[Stored items from a collection]
· · · ·
-- ==== Sys2Proof/Machine/Power.lean ====
section
/-! DEFINITION. Power and clocks (chapter 18, with R470 to R474): the held device, profiles, power states, wake, the damper,
regulators, trips, the root PLL and the island clocks. -/

namespace Sys2Proof.Machine

/-! ## The held device (R392, R439) -/

/-- The device with everything outside the always-on domain in reset. The boot flash, the drives' media, the security core
and the always-on records stay; a weight key is discarded, and the debug level is Closed until the next start-up (R369,
R440; log entry 29). -/
def Dev.hold (d : Dev) (lastStop : Nat) : Dev :=
  { now := d.now, free := d.free, out := d.out,
    far := { media := d.far.media, tweaks := d.far.tweaks }, irq := { inputs := d.irq.inputs },
    sec := { d.sec with weightKey := [], attests := [], unsealer := none, debugLevel := 0, debugExpiry := 0 },
    pm := { aonGood := d.pm.aonGood, oscWait := d.pm.oscWait, oscAt := d.pm.oscAt, oscDone := d.pm.oscDone,
            rootLocked := d.pm.rootLocked, tbFromRef := d.pm.tbFromRef, alert := d.pm.alert, tripped := d.pm.tripped }
    age := { copy0 := d.age.copy0, copy1 := d.age.copy1, flashPoh := d.age.flashPoh, pohHours := d.hours, pohAt := d.now }
    boot := { lastStop := lastStop, perst0 := d.boot.perst0, perst1 := d.boot.perst1 } }

/-- A power-fault stop: the device waits for PERST# or for the removal of power (R396, R474). -/
def Dev.powerFaultStop (d : Dev) : Dev := { d.hold 2 with pm := { (d.hold 2).pm with powerFault := true, txOff := true } }

def execThermalTrip (junction : Nat) (s : State) := liftDev (fun d =>
  if junction < 115 || !d.pm.aonGood then d
  else
    let h := d.hold 1
    ({ h with pm := { h.pm with tripped := true, txOff := true, junction := junction } }).emit (.board 1 0 0)) s

def execRailMonitorFall (rail : Nat) (s : State) := liftDev (fun d =>
  let needed := (d.pm.state == 1 || d.pm.state == 2 || d.pm.state == 4) && (rail == 0 || rail == 1 || rail == 3) || (d.pm.state == 3 && rail == 3)
  if d.pm.aonGood && needed then d.powerFaultStop else d) s

def execPowerLoss (s : State) := liftDev (fun d =>
  let h := d.hold 0
  { h with pm := {}, boot := {}, irq := {}, age := { h.age with pohHours := h.age.flashPoh }
           sec := { h.sec with lowerTree := false, lowNext := 0, lastSign := 0, debugOpened := false } }) s

def execAlwaysOnPowerGood (oscWait : Nat) (s : State) := liftDev (fun d =>
  if d.pm.aonGood then d else { d with pm := { d.pm with aonGood := true, oscWait := oscWait % 8, oscAt := d.now } }) s

/-! ## Root PLL and island clocks (R398 to R400) -/

def execOscWaitExpiry (s : State) := liftDev (fun d =>
  if !d.pm.aonGood || d.pm.oscDone then d
  else
    let d := d.till (d.pm.oscAt + msTicks (2 ^ d.pm.oscWait))
    { d with pm := { d.pm with oscDone := true } }) s

/-- The clock of an island runs in Run (Table 18.9). -/
def Dev.islandRun (d : Dev) (i : Nat) : Bool :=
  if i < 24 then !d.linkHeld i && (d.link i).state != 0
  else if i < 26 then !nmem d.boot.flueOff (i - 24)
  else if i < 30 then !nmem d.boot.flueOff ((i - 26) / 2) && !d.pm.railFaults.contains 8
  else if i < 36 then (d.stack (i - 30)).state == 1 || (d.stack (i - 30)).state == 2
  else if i < 52 then !nmem d.boot.d2dOff (i - 36) && !nmem d.boot.flueOff ((i - 36) / 8)
  else i == 52

/-- In Bank: the stacks' islands are off. -/
def Dev.islandBank (d : Dev) (i : Nat) : Bool := !(30 ≤ i && i < 36) && d.islandRun i

/-- In Ember: the timebase alone, from the reference. -/
def islandEmber (i : Nat) : Bool := i == 52

/-- The clock of an island runs now. -/
def Dev.islandOn (d : Dev) (i : Nat) : Bool :=
  if !d.pm.rootLocked || d.boot.phase = 0 then false
  else if d.pm.state = 2 then d.islandBank i
  else if d.pm.state = 3 then false
  else d.islandRun i

/-- Divisor of an island (Table 1.3). -/
def islandDiv (i : Nat) : Nat := if i < 36 then 4 else if i < 52 then 2 else 8

/-- Store an island's divisor, 0 gated. -/
def Dev.setDivisor (d : Dev) (i v : Nat) : Dev :=
  { d with pm := { d.pm with divisors := if v = 0 then tdel d.pm.divisors i else tput d.pm.divisors i v, rampAt := tput d.pm.rampAt i d.now } }

/-- The next divisor on the way from one to another (R400): 64 first, halved up to full rate, doubled down to the gate. -/
def nextDivisor (cur target : Nat) : Nat :=
  if target = 0 then if 64 ≤ cur then 0 else 2 * cur
  else if cur = 0 then 64
  else max target (cur / 2)

def execClockRampStep (island : Nat) (s : State) := liftDev (fun d =>
  let cur := tgetD d.pm.divisors island 0
  let target := if d.islandOn island then islandDiv island else 0
  if 53 ≤ island || cur = target || !d.pm.rootLocked then d
  else (d.till (tgetD d.pm.rampAt island 0 + nsTicks (d.fld 0x30004 0 16))).setDivisor island (nextDivisor cur target)) s

/-- The root PLL is locked: the timebase leaves the reference, and the islands that run start at divisor 64. -/
def Dev.rootLock (d : Dev) : Dev :=
  let d := { d with pm := { d.pm with rootLocked := true, tbFromRef := false } }
  forEach ((List.range 53).filter d.islandOn) (fun i d => d.setDivisor i 64) d

def execRootPllLock (s : State) := liftDev (fun d =>
  if d.pm.oscDone && !d.pm.rootLocked && d.pm.state ≠ 3 then d.rootLock else d) s

/-- Loss of lock: every derived clock stops, and links break; the loss is taken to last more than 1 µs (log entry 30). -/
def execRootPllLockLoss (s : State) := liftDev (fun d =>
  if !d.pm.rootLocked then d
  else
    let d := { d with pm := { d.pm with rootLocked := false, tbFromRef := true, divisors := [] } }
    let d := forEach ((List.range 24).filter fun l => (d.link l).state == 6) (fun l d => d.linkBreak l 8) d
    if d.pm.state = 0 then d else d.logSrc 0x0106) s

/-! ## Envelope profiles (R382 to R385) -/

/-- Power limit of a profile in W, and the links it powers (Table 18.1). -/
def profileWatts (p : Nat) : Nat := if p = 0 then 150 else if p = 1 then 350 else if p = 2 then 500 else 700
def profileLinks (p : Nat) : Nat := if p = 0 then 12 else if p = 1 then 16 else 24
· · · ·
# [Task prompt]
Every line of the entries above that holds "media" should be copied out.

# [Task output]
/-- The device with everything outside the always-on domain in reset. The boot flash, the drives' media, the security core
    far := { media := d.far.media, tweaks := d.far.tweaks }, irq := { inputs := d.irq.inputs },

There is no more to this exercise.